Variance measures the spread of data. For a weighted dataset:

$$
\sigma^2_X = \frac{\sum f_X \cdot (X_i - \bar{X})^2}{\sum f_X}
$$


**Covariance**

Covariance shows the relationship between two variables:

$$
\text{cov}(X, Y) = \frac{\sum f_X f_Y \cdot (X_i - \bar{X})(Y_i - \bar{Y})}{\sum f_X \cdot f_Y}
$$


**Correlation Coefficient**

The correlation coefficient quantifies the strength of the relationship:

$$
\rho_{XY} = \frac{\text{cov}(X, Y)}{\sqrt{\sigma^2_X \cdot \sigma^2_Y}}
$$


In [1]:
import numpy as np

# X and Y data with frequencies
X = np.array([20, 21, 22, 23, 24, 25, 26, 27])
f_X = np.array([2, 1, 3, 6, 5, 9, 2, 2])

Y = np.array([75, 76, 77, 78, 79, 80, 81, 82])
f_Y = np.array([3, 2, 2, 5, 8, 8, 1, 1])

# Mean
mean_X = np.sum(X * f_X) / np.sum(f_X)
mean_Y = np.sum(Y * f_Y) / np.sum(f_Y)

# Variance
var_X = np.sum(f_X * (X - mean_X)**2) / np.sum(f_X)
var_Y = np.sum(f_Y * (Y - mean_Y)**2) / np.sum(f_Y)

# Covariance
cov_XY = np.sum(f_X * f_Y * (X - mean_X) * (Y - mean_Y)) / (np.sum(f_X) * np.sum(f_Y))

# Correlation coefficient
corr_coef = cov_XY / np.sqrt(var_X * var_Y)

# Results
print("Mean of X:", mean_X)
print("Mean of Y:", mean_Y)
print("Variance of X:", var_X)
print("Variance of Y:", var_Y)
print("Covariance of X and Y:", cov_XY)
print("Correlation Coefficient:", corr_coef)
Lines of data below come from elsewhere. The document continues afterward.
/-- Run every program until one of them reaches an instruction (true), or until nothing can go on. A conditional branch goes
along the costlier path: up to where its ways meet, or else to the end of the run; the taken one between equals (R216; log
entry 60). `n` bounds the instructions of one path. -/
def xSys (x : XEnv) : Nat → Option (Nat × Nat) → List XProg → Vector XBar 32 → List XProg × Vector XBar 32 × Bool
  | 0, _, ps, bars => (ps, bars, false)
  | n + 1, stop, ps, bars =>
    if xMet stop ps then (ps, bars, true)
    else match xPick x ps with
    | none =>
      match xFirst x bars with
      | none => (ps, bars, false)
      | some (b, t) =>
        let bars := updAt bars b fun y => { arr := (y.arr.foldr insNat []).drop (x.targets.getD b.val 0), rel := y.rel ++ [t] }
        let ps := ps.zipIdx.map fun (q : XProg × Nat) =>
          if q.1.blocked == some b then (xStep x (x.progs.getD q.2 []) q.1 bars).1 else q.1
        xSys x n stop ps bars
    | some i =>
      match ps[i]? with
      | none => (ps, bars, false)
      | some p =>
        let ops := x.progs.getD i []
        match xBranch ops p with
        | none =>
          let r := xStep x ops p bars
          xSys x n stop (ps.set i r.1) r.2
        | some (t, u) =>
          let (fps, fbars, fhit) := xSys x n (some (i, u)) (ps.set i (xNext (xUnit x 1 { p with cur := p.pc }))) bars
          let taken := ps.set i { xUnit x 2 { p with cur := p.pc } with pc := t }
          let (tps, tbars, thit) := if u = t then (taken, bars, true) else xSys x n (some (i, u)) taken bars
          if fhit && thit then
            if xLess (xCostAt i tps) (xCostAt i fps) then xSys x n stop fps fbars else xSys x n stop tps tbars
          else
            let (fps, fbars, _) := if fhit then xSys x n none fps fbars else (fps, fbars, false)
            let (tps, tbars, _) := if thit then xSys x n none tps tbars else (tps, tbars, false)
            if xLess (xTotal x tps) (xTotal x fps) then (fps, fbars, false) else (tps, tbars, false)

/-- A bound for the instructions and releases of one path: each instruction takes a cycle at least, and programs stop at the
cap. -/
def XEnv.bound (x : XEnv) : Nat := (4 * x.progs.length + 4) * (x.cap + 2)

/-- What the model gives: cycles to the last END, steps by program, and the index of the instruction at which each passed its
limits. -/
structure XResult where
  ends : List Nat
  steps : List Nat
  stepAt : List (Option Nat)
  cycAt : List Nat
  deriving DecidableEq, Repr

/-- Run the model on the programs of an image (R216). -/
def runModel (x : XEnv) (hives : List HiveId) (firstLayer : Nat) : XResult :=
  let ps := hives.map fun h => ({ hive := h, layer := firstLayer, g := List.replicate 4 none ++ List.replicate 12 (some 0) } : XProg)
  let qs := (xSys x x.bound none ps (Vector.replicate 32 {})).1
  { ends := qs.map fun p => if p.done then p.t else x.cap
    steps := qs.map (·.steps), stepAt := qs.map (·.stepAt), cycAt := qs.map fun p => p.cycAt.getD p.cur }

end Sys2Proof.Machine
end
Mean of X: 23.866666666666667
Mean of Y: 78.53333333333333
Variance of X: 3.115555555555555
Variance of Y: 3.1155555555555554
Covariance of X and Y: 0.313283950617284
Correlation Coefficient: 0.1005547630369314


**Theory**

1. **Confidence Interval for the Mean**

The confidence interval (CI) for the mean of a normal distribution with unknown variance is given by:

$$
\text{CI for } \mu = \left[ \bar{X} - t_{\alpha/2, n-1} \cdot \frac{s}{\sqrt{n}}, \, \bar{X} + t_{\alpha/2, n-1} \cdot \frac{s}{\sqrt{n}} \right]
$$

Where:
- $\bar{X}$  = sample mean.
- $s$  = sample standard deviation.
- $n$  = sample size.
- $t_{\alpha/2, n-1}$  = critical value from the  $t$ -distribution for  $n-1$  degrees of freedom and confidence level  $1 - \alpha$.

<br>

2. **Confidence Interval for the Variance**

The confidence interval for the variance is based on the chi-square distribution:

$$
\text{CI for } \sigma^2 = \left[ \frac{(n-1) \cdot s^2}{\chi^2_{1-\alpha/2, n-1}}, \, \frac{(n-1) \cdot s^2}{\chi^2_{\alpha/2, n-1}} \right]
$$


Where:
- $s^2$  = sample variance.
- $ \chi^2_{1-\alpha/2, n-1}$  and  $\chi^2_{\alpha/2, n-1}$  are critical values from the chi-square distribution.

In [2]:
import numpy as np
from scipy.stats import t, chi2

# Data
X = np.array([20, 21, 22, 23, 24, 25, 26, 27])  # Values
f_X = np.array([2, 1, 3, 6, 5, 9, 2, 2])       # Frequencies

# Confidence level
alpha = 0.05  # 95% confidence

# Compute sample mean and variance
mean_X = np.sum(X * f_X) / np.sum(f_X)
var_X = np.sum(f_X * (X - mean_X)**2) / np.sum(f_X)
std_X = np.sqrt(var_X)
n = np.sum(f_X)  # Sample size

# CI for the mean
t_critical = t.ppf(1 - alpha / 2, df=n - 1)
mean_margin = t_critical * (std_X / np.sqrt(n))
ci_mean = (mean_X - mean_margin, mean_X + mean_margin)

# CI for the variance
chi2_critical_low = chi2.ppf(alpha / 2, df=n - 1)
chi2_critical_high = chi2.ppf(1 - alpha / 2, df=n - 1)
ci_variance = (
    (n - 1) * var_X / chi2_critical_high,
    (n - 1) * var_X / chi2_critical_low,
)

# Results
print("Sample Mean:", mean_X)
print("Sample Variance:", var_X)
print("95% CI for the Mean:", ci_mean)
print("95% CI for the Variance:", ci_variance)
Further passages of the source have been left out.